Find the string "indirect" in the records. Copy every line it appears in.

/---

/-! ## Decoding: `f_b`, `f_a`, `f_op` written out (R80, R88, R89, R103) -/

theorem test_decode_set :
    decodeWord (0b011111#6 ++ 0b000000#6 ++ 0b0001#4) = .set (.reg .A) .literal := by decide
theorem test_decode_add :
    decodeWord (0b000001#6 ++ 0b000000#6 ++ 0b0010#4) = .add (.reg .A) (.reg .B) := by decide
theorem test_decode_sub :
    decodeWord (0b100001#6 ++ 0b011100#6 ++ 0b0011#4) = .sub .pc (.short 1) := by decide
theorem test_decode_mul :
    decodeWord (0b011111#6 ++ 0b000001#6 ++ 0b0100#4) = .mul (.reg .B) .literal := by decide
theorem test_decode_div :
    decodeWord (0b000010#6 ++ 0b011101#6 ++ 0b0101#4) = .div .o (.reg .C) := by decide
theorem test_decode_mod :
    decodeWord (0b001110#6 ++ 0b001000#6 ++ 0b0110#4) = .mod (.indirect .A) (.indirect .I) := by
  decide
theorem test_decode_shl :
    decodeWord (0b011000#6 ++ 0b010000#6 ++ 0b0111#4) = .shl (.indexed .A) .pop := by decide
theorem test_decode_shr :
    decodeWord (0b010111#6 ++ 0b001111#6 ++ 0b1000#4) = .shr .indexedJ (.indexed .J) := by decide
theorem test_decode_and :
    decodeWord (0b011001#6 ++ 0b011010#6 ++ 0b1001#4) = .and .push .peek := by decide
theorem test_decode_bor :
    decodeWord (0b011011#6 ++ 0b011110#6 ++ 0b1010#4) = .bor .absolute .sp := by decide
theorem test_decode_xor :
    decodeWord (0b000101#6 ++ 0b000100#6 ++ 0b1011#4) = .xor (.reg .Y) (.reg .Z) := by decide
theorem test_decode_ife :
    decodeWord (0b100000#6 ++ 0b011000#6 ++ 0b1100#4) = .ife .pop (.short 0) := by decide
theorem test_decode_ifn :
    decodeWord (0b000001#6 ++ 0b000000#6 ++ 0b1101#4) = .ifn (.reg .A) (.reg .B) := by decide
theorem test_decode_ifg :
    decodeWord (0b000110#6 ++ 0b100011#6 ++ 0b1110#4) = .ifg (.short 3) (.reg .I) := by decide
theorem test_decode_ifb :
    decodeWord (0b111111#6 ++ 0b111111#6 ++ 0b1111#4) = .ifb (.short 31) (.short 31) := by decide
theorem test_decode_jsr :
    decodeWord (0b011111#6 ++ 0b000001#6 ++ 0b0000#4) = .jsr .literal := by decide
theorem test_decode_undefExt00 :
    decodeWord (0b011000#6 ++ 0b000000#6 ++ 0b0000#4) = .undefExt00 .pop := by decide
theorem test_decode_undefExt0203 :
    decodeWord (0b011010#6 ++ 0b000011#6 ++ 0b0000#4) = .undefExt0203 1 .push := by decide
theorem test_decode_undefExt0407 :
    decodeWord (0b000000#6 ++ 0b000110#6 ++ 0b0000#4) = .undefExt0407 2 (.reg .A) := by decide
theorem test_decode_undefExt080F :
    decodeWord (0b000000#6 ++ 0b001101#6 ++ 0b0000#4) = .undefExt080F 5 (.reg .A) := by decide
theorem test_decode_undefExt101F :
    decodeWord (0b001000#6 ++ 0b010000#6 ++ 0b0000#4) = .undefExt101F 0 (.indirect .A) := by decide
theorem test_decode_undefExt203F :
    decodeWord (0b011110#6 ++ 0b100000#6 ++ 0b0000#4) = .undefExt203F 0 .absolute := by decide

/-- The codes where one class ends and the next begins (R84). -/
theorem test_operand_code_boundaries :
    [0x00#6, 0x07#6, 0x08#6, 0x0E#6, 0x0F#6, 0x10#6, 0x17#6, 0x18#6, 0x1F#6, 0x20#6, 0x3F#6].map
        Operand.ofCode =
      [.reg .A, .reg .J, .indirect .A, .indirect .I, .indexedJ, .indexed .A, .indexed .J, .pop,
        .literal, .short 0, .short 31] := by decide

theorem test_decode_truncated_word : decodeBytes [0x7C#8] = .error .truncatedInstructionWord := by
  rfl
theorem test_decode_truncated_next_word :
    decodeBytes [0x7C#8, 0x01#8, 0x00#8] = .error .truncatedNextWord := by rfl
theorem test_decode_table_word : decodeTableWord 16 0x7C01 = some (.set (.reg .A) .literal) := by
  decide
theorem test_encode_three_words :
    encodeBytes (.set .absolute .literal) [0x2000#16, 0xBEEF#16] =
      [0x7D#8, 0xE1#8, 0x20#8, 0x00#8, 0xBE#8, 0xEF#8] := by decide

\---

▶ **Exercise result**
    decodeWord (0b001110#6 ++ 0b001000#6 ++ 0b0110#4) = .mod (.indirect .A) (.indirect .I) := by
    decodeWord (0b001000#6 ++ 0b010000#6 ++ 0b0000#4) = .undefExt101F 0 (.indirect .A) := by decide
      [.reg .A, .reg .J, .indirect .A, .indirect .I, .indexedJ, .indexed .A, .indexed .J, .pop,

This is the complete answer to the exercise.